• Material to process
/-- GATHER (R417): clear the tile, or place scanned elements; POINTER and ORDER faults first (R419). -/
def Core.gather (q : TileEntry) (k : Core) : Core :=
  if q.f0 14 1 = 1 then
    { k with store := k.store.clear (q.blk 0x28 4) (atSize (q.blk 2 2) (q.bElem 0)) }
  else
    let rp := (List.range (q.blk 2 2 + 1)).map fun i =>
      k.store.readLe (q.blk 8 4 + 4 * i) 4 - q.blk 0x24 4
    let us := (List.range (q.blk 0x18 4)).map fun i => k.store.readLe (q.blk 0x14 4 + 16 * i) 4
    if decreases ((List.range (q.blk 2 2 + 1)).map fun i => k.store.readLe (q.blk 8 4 + 4 * i) 4) then
      k.tileStreamFault q.asn 0xC03
    else if notStrict us || k.gatherUnsorted q rp then k.tileStreamFault q.asn 0xC01
    else
      let place (mem : CStore) (i : Nat) : CStore := k.gatherOne q rp us mem (q.blk 0x1C 4 + i)
      { k with store := (List.range (q.blk 0x20 4)).foldl place k.store }

/-! ### Retirement, drain end, item end -/

/-- Increment a token counter; 255 is a TOKEN fault of the engine's current instruction (R347, R402). -/
def Core.signal (k : Core) (asn eng ctr : Nat) : Core :=
  match k.engines[eng]? with
  | none => k
  | some e =>
    if !(e.running && e.asn = asn) then k
    else if e.tok.getD ctr 0 ≥ 255 then k.endOp asn 0x23 (0xA06 + eng * 2 ^ 16 + e.index % 256 * 2 ^ 19)
    else { k with engines := k.engines.set eng { e with tok := e.tok.set ctr (e.tok.getD ctr 0 + 1) } }

/-- TPUT (R379, R386, R347): the increment reaches a running program of the operation; a program not yet started
clears its counters when it starts (log entry 27). -/
def Core.tput (k : Core) (eng : BitVec 3) (ctr : BitVec 2) : Core :=
  let b := k.bank
  let w := wordE 0x33 0 eng ctr
  if 6 ≤ eng.toNat then k.raiseWord 3 w
  else if !(k.engineServes b.ctx.asn eng.toNat) then k.raiseWord 8 w
  else (k.setBank b.next).signal b.ctx.asn eng.toNat ctr.toNat

/-- Whether the drain of a CLOSE entry is still open: a tile it closed is not yet released (R414, R417). -/
def Core.drainOpen (k : Core) (q : TileEntry) : Bool :=
  q.start.isNone && q.top = topCLOSE && q.arrays.any fun j => (k.array j).tiles.any fun t =>
    t.closed && t.ownedBy q.asn q.item (q.f0 8 3) (k.groupOf q.asn)

/-- An issued entry retires, a CLOSE at the end of its drain, and signals its token (R402, R417). -/
def Core.retire (k : Core) (id : Nat) : Core :=
  match k.entry? id with
  | some q =>
    if q.issued && !k.drainOpen q then
      let k' := { k with queue := k.queue.filter (·.id != id) }
      if q.sen then k'.signal q.asn q.seng q.sctr else k'
    else k
  | none => k

/-- The end of a CLOSE drain releases the tile and its spill tile (R414). -/
def Core.drainEnd (k : Core) (j p : Nat) : Core :=
  if ((k.array j).tile p).closed then k.putTile j p AccTile.free else k

/-- Whether a segment's item has ended: DONE 0 completed and no entry of it queued (R414). -/
def Core.itemEnded (k : Core) (asn item : Nat) : Bool :=
  (match k.segOf asn with
   | some g => g.items.any fun i => i.num = item && i.done
   | none => false) && !(k.queue.any fun q => q.asn = asn && q.item = item)

/-- Release an item's record and the tiles still mapped to it without drain (R399, R414). -/
def Core.endItem (k : Core) (asn item : Nat) : Core :=
  if k.itemEnded asn item then
    { k with
      recs := k.recs.filter fun r => !(r.asn = asn && r.item = item),
      arrays := k.arrays.map fun a => { a with tiles := a.tiles.map fun t =>
        match t.owner with
        | some o => if o.asn = asn && o.item = item && o.group.isNone && !t.closed then AccTile.free else t
        | none => t } }
  else k

/-! ### Chain partials (R281, R282) -/

/-- Add a received chain partial into the tile of its output; it waits until the tile is allocated (R282). -/
def Core.addChain (k : Core) (asn item j ltile : Nat) (rows : List (List SpillE)) (terms : Nat)
    (isat xovf xinx : Bool) : Core :=
  match k.physOf j asn item ltile none with
  | none => k
  | some p =>
    let t := (k.array j).tile p
    let kind := t.kind.getD .fp32
    let add := (List.range rows.length).map fun m =>
      List.zipWith (fun x y => addPartial kind t.xwin (t.terms + terms) x y)
        (t.spill.getD m zeroSpill) (rows.getD m zeroSpill)
    let t := if t.spilled then t else { t with spilled := true }
    k.putTile j p { t with
      spill := add.map (·.map (·.e)) ++ t.spill.drop rows.length,
      isat := t.isat || isat, xovf := t.xovf || xovf || add.any (·.any (·.xovf)),
      xinx := t.xinx || xinx || add.any (·.any (·.xinx)),
      terms := min 65535 (t.terms + terms), partials := t.partials - 1 }

end Sys2Proof.Machine
end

• Exercise instructions
From the entries, report each line that includes the word "xinx".

• Written answer
    (isat xovf xinx : Bool) : Core :=
      xinx := t.xinx || xinx || add.any (·.any (·.xinx)),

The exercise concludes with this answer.